A terrific trifle of a film, a squealing sequel, a sprawling celebration of the original with some audacious new moves including a MacArthur Park lip sync symphony worth the price of admission.
You can’t help but love and laugh at Michael Keaton doing his sticky spectral shtick and then there’s scene stealing Willem DaFoe looking like he’s turned up for a Wes Anderson movie and having fantastic fun as deceased actor, Wolf Jackson, whose claim to fame in life was playing a hard boiled detective and in the afterlife he plays the role for real.

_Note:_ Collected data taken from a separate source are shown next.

-- ==== Sys2Proof/Decode.lean ====
section
/-! DEFINITION. The decoder, total on any bytes and refusing by name, and the encoder, both from 30_encoding R90 to R111.
The opcode bytes are parameters (R100), so both take the parameter record. -/

namespace Sys2Proof

/-- Why bytes are no encoding. Raised by `decode` only; safe (the model then gives the bytes no meaning). -/
inductive DecodeError where
  /-- fewer bytes than the format needs -/
  | truncated
  /-- the host word's first byte is no 4-bit select code (R110) -/
  | selectCode
  /-- a one-bit operand byte is neither 0 nor 1 (log 10) -/
  | oneBitOperand
  /-- a CMD payload length above 254 (R93, R140) -/
  | payloadTooLong
  /-- the frame's first byte is not `0x55` (R91, R92) -/
  | header
  /-- a request's length byte is 0: it counts at least the opcode (R91) -/
  | requestLength
  deriving DecidableEq, Repr

/-- What decoding answers: the instruction and the bytes after it, or a rejection by name. -/
inductive Decoded where
  | ok (i : Instr) (rest : List Byte)
  | error (e : DecodeError)
  deriving DecidableEq, Repr

/-- The instruction, where there is one. -/
def Decoded.instr? : Decoded → Option Instr
  | .ok i _ => some i
  | .error _ => none

/-! ## The host operation port (format HOP, R110, R111)

The spec fixes the 4-bit select code and each operand's width; the byte layout of the operands is the model's (DESIGN CHOICE,
log 10): the select code in a byte, then the operands in R111's order, 16 bits high byte first (as program P1 writes them),
one bit in a byte of its own, a payload after a byte that counts it. -/

/-- A one-bit operand. -/
def bitByte (b : Bool) : Byte := if b then 1 else 0

/-- The high byte of a 16-bit operand. -/
def hiByte (h : Half) : Byte := h.extractLsb' 8 8
/-- The low byte of a 16-bit operand. -/
def loByte (h : Half) : Byte := h.extractLsb' 0 8
/-- 16 bits from their high and low byte. -/
def halfOf (hi lo : Byte) : Half := hi ++ lo

/-- Reads a one-bit operand and finishes an instruction with it. -/
def withBit (b : Byte) (rest : List Byte) (f : Bool → Instr) : Decoded :=
  if b = 0 then .ok (f false) rest else if b = 1 then .ok (f true) rest else .error .oneBitOperand

/-- CMD's operands: opcode, payload (counted), capacity, hold (R111). -/
def decodeCmd : List Byte → Decoded
  | opcode :: n :: r =>
    if Config.maxReqPayload < n.toNat then .error .payloadTooLong
    else match r.drop n.toNat with
      | capacity :: hold :: rest => withBit hold rest (.cmd opcode (r.take n.toNat) capacity)
      | _ => .error .truncated
  | _ => .error .truncated

/-- INIT's operands: width, height, rotated (R111). -/
def decodeInit : List Byte → Decoded
  | w1 :: w0 :: h1 :: h0 :: rot :: rest => withBit rot rest (.init (halfOf w1 w0) (halfOf h1 h0))
  | _ => .error .truncated

/-- WAITRESP's operands: timeout, hold (R111). -/
def decodeWaitresp : List Byte → Decoded
  | t1 :: t0 :: hold :: rest => withBit hold rest (.waitresp (halfOf t1 t0))
  | _ => .error .truncated

/-- CALWAIT's operand: timeout (R111). -/
def decodeCalwait : List Byte → Decoded
  | t1 :: t0 :: rest => .ok (.calwait (halfOf t1 t0)) rest
  | _ => .error .truncated

/-- SETREG's operands: reg, value (R111). -/
def decodeSetreg : List Byte → Decoded
  | reg :: value :: rest => .ok (.setreg reg value) rest
  | _ => .error .truncated

/-- A word at the operation port, by its select code (R110). -/
def decodeHost : List Byte → Decoded
  | [] => .error .truncated
  | code :: r =>
    match code.toNat with
    | 0x0 => .ok .reserved0 r
    | 0x1 => decodeCmd r
    | 0x2 => decodeWaitresp r
    | 0x3 => decodeInit r
    | 0x4 => .ok .read r
    | 0x5 => .ok .calstart r
    | 0x6 => .ok .calpoint r
    | 0x7 => decodeCalwait r
    | 0x8 => decodeSetreg r
    | 0x9 => .ok .regdump r
    | 0xA => .ok .reservedA r
    | 0xB => .ok .reservedB r
    | 0xC => .ok .reservedC r
    | 0xD => .ok .reservedD r
    | 0xE => .ok .reservedE r
    | 0xF => .ok .reservedF r
    | _ => .error .selectCode

/-! ## Request frames (format REQ, R91, R100) -/

/-- Which wire command a request's opcode and payload are (R100's table, in the opcode table's order); a request that is none
of the eight is the generic frame. Any one payload byte with `OP_CALIBRATE_MODE` is CALIBRATE_MODE, `CAL_TYPE` or not: the table's
row leaves the byte free, R100 and R173 name `CAL_TYPE` alone (DESIGN CHOICE, log 35). Where opcode parameters hold the same byte,
which R7 does not forbid, a frame without a payload is the first of the order below (DESIGN CHOICE, log 37). -/
def classify (p : Params) (opcode : Byte) (payload : List Byte) : Instr :=
  match payload with
  | [] =>
    if opcode = p.opGetVersion then .getVersion
    else if opcode = p.opEnableTouch then .enableTouch
    else if opcode = p.opDisableTouch then .disableTouch
    else if opcode = p.opRegStart then .regStart
    else if opcode = p.opEepromWrite then .eepromWrite
    else .reqFrame opcode []
  | [t] => if opcode = p.opCalibrateMode then .calibrateMode t else .reqFrame opcode [t]
  | [hi, addr] => .reqFrame opcode [hi, addr]
  | hi :: addr :: n :: data =>
    if opcode = p.opRegRead ∧ hi = 0 ∧ data = [] then .regRead addr n
    else if opcode = p.opRegWrite ∧ hi = 0 ∧ data ≠ [] ∧ data.length = n.toNat then .regWrite addr data
    else .reqFrame opcode (hi :: addr :: n :: data)

/-- A request frame (R91): header, length byte, opcode, payload. -/
def decodeWire (p : Params) : List Byte → Decoded
  | h :: len :: opcode :: r =>
    if h ≠ Config.hdr then .error .header
    else if len.toNat = 0 then .error .requestLength
    else if r.length < len.toNat - 1 then .error .truncated
    else .ok (classify p opcode (r.take (len.toNat - 1))) (r.drop (len.toNat - 1))
  | _ => .error .truncated

/-- A response frame (R92): header, length byte, status, echoed opcode, payload. -/
def decodeRsp : List Byte → Decoded
  | h :: len :: status :: opcode :: r =>
    if h ≠ Config.hdr then .error .header
    else if r.length < len.toNat - 2 then .error .truncated
    else .ok (.rspFrame len status opcode (r.take (len.toNat - 2))) (r.drop (len.toNat - 2))
  | _ => .error .truncated

/-- A touch packet (R95, R96): the class by bits 7 and 0 of the pen byte. -/
def decodePkt : List Byte → Decoded
  | pen :: b1 :: b2 :: b3 :: b4 :: rest =>
    if pen.getLsbD 7 = false then .ok (.pktInvalid (pen.extractLsb' 0 7) b1 b2 b3 b4) rest
    else if pen.getLsbD 0 = true then .ok (.pktPenDown (pen.extractLsb' 1 6) b1 b2 b3 b4) rest
    else .ok (.pktPenUp (pen.extractLsb' 1 6) b1 b2 b3 b4) rest
  | _ => .error .truncated

/-- The decoder: total on any bytes at any of the four places. -/
def decode (p : Params) : Channel → List Byte → Decoded
  | .host => decodeHost
  | .wire => decodeWire p
  | .rsp => decodeRsp
  | .pkt => decodePkt

/-! ## The encoder -/

/-- The bytes of a request frame (R91). -/
def requestFrame (opcode : Byte) (payload : List Byte) : List Byte :=
  Config.hdr :: BitVec.ofNat 8 (payload.length + 1) :: opcode :: payload

/-- The payload of a REG_READ (R175). -/
def regReadPayload (addr count : Byte) : List Byte := [0x00, addr, count]

/-- The payload of a REG_WRITE (R176). -/
def regWritePayload (addr : Byte) (data : List Byte) : List Byte :=
  0x00 :: addr :: BitVec.ofNat 8 data.length :: data

/-- The pen byte of a pen-down packet (R96). -/
def penDownByte (ignored : BitVec 6) : Byte := 1#1 ++ ignored ++ 1#1
/-- The pen byte of a pen-up packet (R96). -/
def penUpByte (ignored : BitVec 6) : Byte := 1#1 ++ ignored ++ 0#1
/-- A pen byte with bit 7 clear (R96). -/
def penInvalidByte (low : BitVec 7) : Byte := 0#1 ++ low

/-- The bytes of an instruction; the four internal rows have none (R110). -/
def encode (p : Params) : Instr → List Byte
  | .getVersion => requestFrame p.opGetVersion []
  | .enableTouch => requestFrame p.opEnableTouch []
  | .disableTouch => requestFrame p.opDisableTouch []
  | .calibrateMode t => requestFrame p.opCalibrateMode [t]
  | .regStart => requestFrame p.opRegStart []
  | .regRead addr count => requestFrame p.opRegRead (regReadPayload addr count)
  | .regWrite addr data => requestFrame p.opRegWrite (regWritePayload addr data)
  | .eepromWrite => requestFrame p.opEepromWrite []
  | .reqFrame opcode payload => requestFrame opcode payload
  | .rspFrame len status opcode payload => Config.hdr :: len :: status :: opcode :: payload
  | .pktPenDown ignored xlo xhi ylo yhi => [penDownByte ignored, xlo, xhi, ylo, yhi]
  | .pktPenUp ignored xlo xhi ylo yhi => [penUpByte ignored, xlo, xhi, ylo, yhi]
  | .pktInvalid low b1 b2 b3 b4 => [penInvalidByte low, b1, b2, b3, b4]
  | .cmd opcode payload capacity hold =>
      [0x01, opcode, BitVec.ofNat 8 payload.length] ++ payload ++ [capacity, bitByte hold]
  | .waitresp timeout hold => [0x02, hiByte timeout, loByte timeout, bitByte hold]
  | .init width height rotated =>
      [0x03, hiByte width, loByte width, hiByte height, loByte height, bitByte rotated]
  | .read => [0x04]
  | .calstart => [0x05]
  | .calpoint => [0x06]
  | .calwait timeout => [0x07, hiByte timeout, loByte timeout]
  | .setreg reg value => [0x08, reg, value]
  | .regdump => [0x09]
  | .reserved0 => [0x00]
  | .reservedA => [0x0A]
  | .reservedB => [0x0B]
  | .reservedC => [0x0C]
  | .reservedD => [0x0D]
  | .reservedE => [0x0E]
  | .reservedF => [0x0F]
  | .select | .unselect | .xchg _ | .decode => []

/-- Well-formed and, for a generic request frame, not one of the eight commands: the instructions that decoding gives. -/
def Instr.canonical (p : Params) (i : Instr) : Bool :=
  i.wellFormed &&
    (match i with
     | .reqFrame opcode payload => decide (classify p opcode payload = .reqFrame opcode payload)
     | _ => true)

/-! ## The opcode table's numbers

The table numbers a row's bytes as one number, "first byte in the most significant position" (its own notes), and a select
code in its low 4 bits. Which format a number is in is told by its width (log 11). -/

/-- The `n` bytes of a table number, first byte most significant. -/
def tableBytes (n w : Nat) : List Byte := (List.range n).map fun j => BitVec.ofNat 8 (w >>> (8 * (n - 1 - j)))

/-- The place a table number of a given width comes from: up to 8 bits the operation port, 40 bits a touch packet, 32 bits
with a clear third byte (the row's `STATUS_OK`) a response frame, anything else a request frame. -/
def tableChannel (nbits w : Nat) : Channel :=
  if nbits ≤ 8 then .host
  else if nbits = 40 then .pkt
  else if nbits = 32 ∧ (w >>> 8) % 256 = 0 then .rsp
  else .wire

/-- How many operand bytes the format can still need after a table number's own bytes: the port's fixed operands and its
counted payload, or what the frame's length byte announces. -/
def operandBytes (ch : Channel) (bytes : List Byte) : Nat :=
  match ch with
  | .host => 5 + (bytes.getD 2 0).toNat
  | .wire | .rsp => (bytes.getD 1 0).toNat
  | .pkt => 0

/-- A table row's bytes, with the operand bytes above them zero. -/
def tableWord (nbits w : Nat) : List Byte :=
  let bytes := tableBytes ((nbits + 7) / 8) w
  bytes ++ List.replicate (operandBytes (tableChannel nbits w) bytes) 0

/-- The instruction the decoder reads from a table row's number, with the default opcode bytes the table itself uses. -/
def decodeTableWord (nbits w : Nat) : Option Instr :=
  (decode Params.default (tableChannel nbits w) (tableWord nbits w)).instr?

end Sys2Proof
end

Catherine O’Hara drolly daffy as the ditzy Delia Deetz and Winona Ryder also returns as Lydia. Widowed and mother of a teenage daughter herself, played by Jenna Ortega, conditions combine and conspire for the sleazy zombie to resurface and cause havoc for this new generation.
After an unexpected family tragedy, three generations of the Deetz family return home to Winter River. Still haunted by Beetlejuice, Lydia’s life is turned upside down when her rebellious teenage daughter, Astrid, discovers the mysterious model of the town in the attic and the portal to the Afterlife is accidentally opened.
With trouble brewing in both realms, it’s only a matter of time until someone says Beetlejuice’s name three times and the mischievous demon returns to unleash his very own brand of mayhem.
Monica Bellucci brings a monstrous beauty to the stitched up soul sucker, Delores, and Justin Theroux is suitably slimy as Lydia’s faux woke fiance, Rory.
BEETLEJUICE, BEETLEJUICE is a spooky, kooky collage of a film, that mostly hits and occasionally misses, with Tim Burton throwing a lot of stuff off the wall and through the ceiling, targeting funny bones and tickling ribs and a sly cerebral humour stalking the laugh response.
Visually striking, it could well match the original with a Best Make Up Oscar.
Will there be a Beetlejuice, Beetlejuice, Beetlejuice? If it’s as entertaining as BEETLEJUICE,BEETLEJUICE, bring it on.